What is being repressed? Perhaps no thing per se - man may feel oppressed when his nervous system and moral mind are being put under high pressure.

Where man evolves in the direction Parodites and I have discussed, toward different passions (not deeper and wider as I first said, but more precise, more deliberate, more 'evil' - but therein potentially far better, more wholesome than any of the 'good' we have known so far), it is conceivable that there is less and less excess, that man becomes capable of dealing with more and more of what he is, incorporating the energy he is structurally part of in terms of himself -- because we have expanded on these terms. That is at least the aim.

Yes this must be true. Self-valuing organisms that are not highly self-differenced will not have well-defined channels through which "excess" (left-over potential for energy that is unable to become exhausted in a finite physiological or psychological operation) may flow. Thus extreme acts and movements are required, e.g. human sacrifice, sexual rituals, murderous lust and vengeance, war, religious self-denial and asceticism. What then is philosophy, is art and politics (in the traditional, Greek sense of the polis and demos) other than a new form of apportioning this excessiveness? Yet a form that also includes its own methodology within itself, is more recursive and direct, active, and thus powerful and exhaustive?

Strictly speaking every entity will both have a measure of its ability to concretize-exhaust within a finite operation a certain quantity of energetic potential, as well as a measure of total energetic potentiality within given circumstances and conditions; the latter will always necessarily be greater than the former, as the reverse is not the case and perfect equality among these two measurements seems unlikely, if not outright impossible.
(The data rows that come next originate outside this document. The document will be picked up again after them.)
/-- COL_GROUP_LOAD, COL_GROUP_UNLOAD, COL_SUBMIT and COL_BACKUP_SET take effect; COL_DATA, CHAIN_SUM, P2P_DATA, COL_GRANT, COL_ARRIVE, COL_REJECT and SNAP_DATA reach their conversation; CONVERSATION_DONE, BARRIER_COURSE and REQUEST_DEADLINE end it. By writes of the control complex, in calm memory, a good group entry is loaded as new and an unused one unloaded with all that was kept of it, a submission waits as a request of endpoint 0xFE, and a backup is registered or removed. COL_DATA, CHAIN_SUM and P2P_DATA give their packet of a known group to the first conversation it can be for that has not had it; the bytes of a point-to-point transfer, an unstamped gather or an all-to-all go to their place. COL_GRANT raises what a stream may send, or where one resumes sets what it has sent; COL_ARRIVE counts an arrival that is not the last, or before its course marks the conversation released; COL_REJECT freezes the issuer of the position that it names, or where it names none every issuer, and abandons; SNAP_DATA within the window, clear of declared masters and the descriptors of queues, is written there and nowhere else. CONVERSATION_DONE completes the oldest whole result: a core's request adds to its semaphore, one of endpoint 0xFE to the count of completions with source 5; past its deadline it is abandoned with 0x8302. At its course BARRIER_COURSE completes a released barrier or abandons one that is not, and REQUEST_DEADLINE abandons a request past its deadline. With no conversation the three change nothing. The model's choices in it, where the spec leaves a point open: addresses and acknowledgement of snapshot data (log 57); header fields of collective packets (log 87); a release's flag, STG 0 and how a terminal accepts a piece (log 89); which conversations a packet goes to (log 91); the areas of an abandoned conversation (log 94); D1 of 0x8301 and 0x8303 (log 96); a write of the value held is no change (log 132); which row answers an unknown code (log 139) (11, groups (R296), 11, submission (R300), 11, packets (R303, R302, R298), 11, completion and deadlines (R304, R305, R319), 11, backups (R315), 11, partner snapshots (R321), 09, deadlines (R260), 16, sources of the control complex (R422)). -/
def Obligations.CollectivePacketsAndGroups : Prop :=
  ∀ (s : State) (v : W64) (g : Group), s.Calm →
    (let i := bitsOf v 11 0
     let u := s.setReg 0xA00010 (rwPut s .colGroupLoad v)
     (bitOf v 63 = false → groupBad s i (readGroup s i) = false →
       exec (.colGroupLoad .ctl v) s = .next (u.updCol (fun t => { forgetGroup i t with groups := SMap.set i (readGroup s i) t.groups }))) ∧
     (bitOf v 62 = false → s.group i = some g → groupOpen s i = false →
       exec (.colGroupUnload .ctl v) s = .next (u.updCol (fun t => { forgetGroup i t with groups := SMap.erase i t.groups }))) ∧
     (bitOf v 62 = false → s.group i = none → exec (.colGroupUnload .ctl v) s = .next u)) ∧
    (let a := bitsOf v 47 6 * 64
     a + 64 ≤ s.gddrTop → reqOpBad 3 (byteField (s.line a) 0 1) = false → exec (.colSubmit .ctl v) s =
       .next { s with creqs := s.creqs ++ [{ core := 0xFE, kind := 3, sem := 0, line := s.line a }] }) ∧
    (let i := bitsOf v 59 48
     let r := bitsOf v 47 32
     let h : Group := { g with backups := if bitOf v 63 then SMap.set r (bitsOf v 31 0) g.backups else SMap.erase r g.backups }
     s.group i = some g → r < g.n → exec (.colBackupSet .ctl v) s = .next (s.updCol (fun t => { t with groups := SMap.set i h t.groups }))) ∧
    (∀ (k : Nat) (i : Instr) (p : Pkt) (u : State), (k, i) ∈ [(1, Instr.colData), (2, .chainSum), (3, .p2pData)] → takeInbox k s = some (p, u) →
      takePkt p u = (some g, u) → p.cOp ≠ 3 → (k = 2 → p.cRole ≠ g.n - 1) → roleFrom g p = true →
      ∀ (c : Conv) (role st : Nat) (r : List (Conv × Nat × Nat)), targets u g p = (c, role, st) :: r → firstSeen u c.id p = none → c.hash = p.cHash →
        exec i s = .next (reap (takeData g c role st p (noteSeen c.id p u))) ∧
        (c.kind = 0 → c.op = 1 ∨ c.op = 4 ∨ c.op = 5 → p.cFlags = 0 → Nat.testBit (rqFlags c.blk) 0 = false → Quiet s → (∀ a n, memGone s a n = false) → (takeData g c role st p (noteSeen c.id p u)).mem =
          (s.putBytes (rqDst c.blk + (if c.op = 5 then 0 else p.cRole * c.size) + p.cOff) p.cData).mem)) ∧
    (∀ (p : Pkt) (c : Conv) (u : State), takePkt p u = (some g, u) → c.hash = p.cHash → roleFrom g p = true → firstSeen u c.id p = none →
      (takeInbox 5 s = some (p, u) → isAccept g p = false →
        u.u.col.convs.find? (fun c => c.gid == p.cGid && c.seq == p.cSeq && c.rank == p.cPos / 4 && c.lastPos g) = some c →
        let k := skey p.cRole (p.cPos % 4)
        exec .colGrant s = .next (reap (driveAll c.gid c.seq (updStream c.id k (fun x =>
          if x.resumed then { x with sent := c.packetsOf g p.cRole (p.cPos % 4) p.cOff, resumed := false } else { x with granted := max x.granted p.cOff })
          (noteSeen c.id p u))))) ∧
      (takeInbox 6 s = some (p, u) → Nat.testBit p.cFlags 0 = true → s.course.toNat < rqNb c.blk →
        u.u.col.convs.find? (fun c => c.gid == p.cGid && c.seq == p.cSeq && c.op == 8 && c.rank == p.cPos) = some c →
        exec .colArrive s = .next (updConv c.id (fun x => { x with released := true }) (noteSeen c.id p u))) ∧
      (takeInbox 6 s = some (p, u) → Nat.testBit p.cFlags 0 = false → p.cRole ∉ c.arrived → c.arrived.length + 1 ≠ g.n →
        u.u.col.convs.find? (fun c => c.gid == p.cGid && c.seq == p.cSeq && c.op == 8 && c.rank == g.n - 1) = some c →
        exec .colArrive s = .next (updConv c.id (fun x => { x with arrived := p.cRole :: c.arrived }) (noteSeen c.id p u)))) ∧
    (∀ (p : Pkt) (c : Conv) (u : State), takeInbox 7 s = some (p, u) → colOn u = true → p.cOp ≠ 0 →
      let cs := u.u.col.convs.filter (fun c => c.gid == p.cGid && c.seq == p.cSeq)
      let mine := cs.filter (fun c => decide (c.rank = p.cRole) && c.backup == Nat.testBit p.cFlags 1)
      cs.head? = some c → exec .colReject s =
        .next (abandonWith 0x8303 c c.epoch p.cEpoch ((if mine.isEmpty then cs else mine).foldl (fun s c => freezeIssuer c.ep s) u))) ∧
    (∀ (p : Pkt) (u : State), takeInbox 4 s = some (p, u) → colOn u = true → p.cData ≠ [] → bitsOf (u.reg 0 0xA00030) 63 56 ≠ 0 → p.src = bitsOf (u.reg 0 0xA00030) 55 36 →
      bitsOf (u.reg 0 0xA00030) 35 0 * 4096 ≤ p.cOff → p.cOff + p.cData.length ≤ bitsOf (u.reg 0 0xA00030) 35 0 * 4096 + bitsOf (u.reg 0 0xA00030) 63 56 * 0x40000000 →
      p.cOff + p.cData.length ≤ u.edfBase → hitsMaster u none p.cOff p.cData.length = false → hitsQueues u none p.cOff p.cData.length = false →
      ∃ t, exec .snapData s = .next t ∧ t.bytes p.cOff p.cData.length = p.cData ∧
        (∀ a, ¬ (p.cOff ≤ a ∧ a < p.cOff + p.cData.length) → t.byte a = s.byte a)) ∧
    (∀ c, s.u.col.convs.find? (fun c => match s.group c.gid with
        | some g => resultDone g c
        | none => false) = some c → s.group c.gid = some g → c.kind = 0 →
      (pastDl s c = true → exec .conversationDone s = .next (abandonWith 0x8302 c c.hash 0 s)) ∧
      (pastDl s c = false → 0x80 ≤ c.ep → Quiet s → ∃ t, exec .conversationDone s = .next t ∧ t.u.col.submitDone = (s.u.col.submitDone + 1) % 2 ^ 32 ∧
        t.u.ctl.pend.getLsbD 5 = true ∧ t.mem = s.mem ∧ t.regs = s.regs) ∧
      (pastDl s c = false → c.ep < 0x80 → Quiet s → (s.core c.ep).seq.ending = false → ∀ m < 64, c.sem = some m → (s.core c.ep).r.semv m + 1 < 2 ^ 32 →
        ∃ t, exec .conversationDone s = .next t ∧ (t.core c.ep).r.semv m = (s.core c.ep).r.semv m + 1 ∧ (t.core c.ep).reqs = (s.core c.ep).reqs.erase m ∧
          t.mem = s.mem ∧ t.regs = s.regs)) ∧
    (∀ c, s.u.col.convs = [c] → c.kind = 0 → c.st ≠ .done →
      (c.op = 8 → rqNb c.blk ≤ s.course.toNat → s.group c.gid = some g →
        exec .barrierCourse s = .next (if c.released then finishConv g c s else abandonWith 0x8302 c c.hash 0 s)) ∧
      (c.op ≠ 8 → rqDl c.blk ≠ 0 → rqDl c.blk ≤ s.course.toNat → exec .requestDeadline s = .next (abandonWith 0x8302 c c.hash 0 s))) ∧
    (s.u.col.convs = [] → exec .barrierCourse s = .next s ∧ exec .requestDeadline s = .next s ∧ exec .conversationDone s = .next s)

/-- With no stored word in error, an 8-byte doorbell of an idle queue that its function holds reads the descriptor and, within the depth, sets the tail; an invalid descriptor raises 0x8901 and puts the queue in error, as does a tail beyond the depth; a write of another place or width is discarded. An active owner's dispatcher takes the head whose turn it is: an invalid one raises 0x8902; a fence completes with status 0; a reservation with the result of its pool, which refuses with 3 more pages than are free; a DISPATCH whose deadline has passed under DROP_LATE with status 2; another DISPATCH without a batch, whose kernel can be placed, starts its cores with S0 to S5 set and leaves every other core. A dispatch without a batch whose cores are all idle completes with EST moved by an eighth, and COMMAND_EXPIRE completes the first expired head with status 2. An owner not active takes nothing. The model's choices in it, where the spec leaves a point open: where the rings of a queue may lie (log 102); the words of a doorbell's violation (log 103); WSET 0, and KERNEL and START of what never ran (log 104); pages come from the top of the free stack (log 105); a record that waits, and one for memory that is gone (log 189) (13, doorbells (R350, R351), 13, commands (R352, R353), 13, arbitration (R354, R358), 13, placement (R356, R357), 13, reservations (R361)). -/
def Obligations.QueuesAndDispatch : Prop :=
  ∀ (s : State) (p : Nat), p < s.nOwners → s.NoErr →
    let cfg := (s.owner p).cfg
    (∀ q : Nat, ∀ v : W64, fnLive s p = true → s.u.host.frozen.contains p = false → (s.owner p).exists = true → s.holds p q = true →
      let x := s.queue q
      let d := s.line (qtableBase s + 64 * q)
      x.tail = x.done → x.head = x.done → x.done < 2 ^ 62 → Nat.testBit (qdFlags d) 0 = true →
      (qdBad cfg d = true → exec (.doorbell p q 0 8 v) s =
        .next ((s.updQueue q (fun x => { x with err := true })).raise 0x8901 (0x8000 + p) (some p) (BitVec.ofNat 64 q) 0)) ∧
      (qdBad cfg d = false → x.tail ≤ v.toNat → v.toNat ≤ x.done + 2 ^ qdLog d →
        exec (.doorbell p q 0 8 v) s = .next (s.updQueue q (fun x => { x with desc := d, tail := v.toNat }))) ∧
      (qdBad cfg d = false → x.done + 2 ^ qdLog d < v.toNat → ∃ t, exec (.doorbell p q 0 8 v) s = .next t ∧ (t.queue q).err = true)) ∧
    (∀ q off n v, off ≠ 0 ∨ n ≠ 8 → exec (.doorbell p q off n v) s = .next s) ∧
    (∀ i ∈ [Instr.dispatch p, .fence p, .reserve p, .commandExpire p], (s.owner p).st ≠ .active → exec i s = .next s) ∧
    (∀ q x d, (s.owner p).st = .active → nextQueue p s [0, 1, 2, 3] = some (q, x, d) →
      let c := headCmd s x
      let s1 := updDisper p (fun _ => d) s
      (cmdBad s cfg c = true → ∀ i ∈ [Instr.dispatch p, .fence p, .reserve p], exec i s =
        .next (s1.raise 0x8902 0x0000 (some p) (BitVec.ofNat 64 q) (BitVec.ofNat 64 x.head))) ∧
      (cmdBad s cfg c = false →
        (cmdOp c = 2 → exec (.fence p) s = .next ((takeHead q s1).finish { q, i := x.head, own := p, cmd := c, kernel := 0 } 0)) ∧
        (cmdOp c = 3 → ∀ k, cfgPool cfg = some k → let r := reserve k (cmdKernel c) (cmdCount c) (takeHead q s1)
          exec (.reserve p) s = .next (r.2.finish { q, i := x.head, own := p, cmd := c, kernel := 0 } r.1)) ∧
        (cmdOp c = 1 → expired s x c = true →
          exec (.dispatch p) s = .next ((takeHead q s1).finish { q, i := x.head, own := p, cmd := c, kernel := cmdKernel c } 2)) ∧
        (cmdOp c = 1 → expired s x c = false → cmdBatch c = false → ∀ cs, placeKernel s cfg (kernelEntry s cfg (monitor s cfg c).1) = some cs →
          let m := monitor s cfg c
          let l := kernelEntry s cfg m.1
          (∀ n ∈ cs, fetchOk s n (BitVec.ofNat 48 (kEntry l)) = true) → ∃ t, exec (.dispatch p) s = .next t ∧
            (∀ n, n < s.nCores → n ∈ cs → (t.core n).seq.run = .running ∧ (t.core n).seq.baddr = BitVec.ofNat 48 (kEntry l) ∧
              (t.core n).r.sreg 0 = BitVec.ofNat 64 (byteField c 16 6) ∧ (t.core n).r.sreg 1 = BitVec.ofNat 64 q ∧
              (t.core n).r.sreg 2 = BitVec.ofNat 64 (byteField c 4 4) ∧
              (t.core n).r.sreg 5 = (if (s.core n).tag.toNat = kWset l then 1 else 0) ∧ (t.core n).tag = (s.core n).tag) ∧
            (∀ n, n ∉ cs → t.core n = s.core n) ∧
            (let order := (List.range s.nCores).filter (fun k => cs.contains k)
             ∀ i n, order[i]? = some n → (t.core n).r.sreg 3 = BitVec.ofNat 64 i ∧ (t.core n).r.sreg 4 = BitVec.ofNat 64 (nth 0 order 0))))) ∧
    (∀ q i (d : Disp), s.u.que.disp.find? (fun d => d.q == q && d.i == i) = some d → d.cores ≠ [] → d.left = [] → cmdBatch d.cmd = false →
      let ka := cfgKTable (s.owner d.own).cfg + 64 * d.kernel
      exec (.dispatchComplete q i) s = .next ((s.wr (ka + 16) 4 (newEst (s.rd (ka + 16) 4) (d.stop - d.start))).finish d (if d.fb then 1 else 0))) ∧
    (∀ e, (s.owner p).st = .active → (heads s p).find? (fun e => !cmdBad s cfg (headCmd s e.2) && expired s e.2 (headCmd s e.2)) = some e →
      exec (.commandExpire p) s = .next ((takeHead e.1 s).finish { q := e.1, i := e.2.head, own := p, cmd := headCmd s e.2, kernel := cmdKernel (headCmd s e.2) } 2)) ∧
    (∀ (k r : Nat) (n : Int), (0 < n → (poolFree s k : Int) - poolReserved s k < n → reserve k r n s = (3, s)) ∧ (n ≤ 0 → (reserve k r n s).1 = 0))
Measurement in the former case constitutes organic behavior, action (including feelings-impulses), measurement in the latter case constitutes a passive "reflection of the entity itself" as a whole, its sense of itself as a "collection of impulsivity", as energy; the total or sum amount of force it is able to summon and give rise to at any given time (amd this will change from moment to moment). The relation of these two forms of measurement to each other constitutes "reason", as logic and its derivative, language; relations between the actual-emergent effects-acts of the body-mind and the abstract ideas, values, perceptions and "inner world" of this body-mind (including therefore the memories of past experiences and the imagined-juxtaposed ideas of possible anticipated experiences) constitutes its "consciousness", and it makes perfect sense that here a certain "identity" and self-hood would cohere.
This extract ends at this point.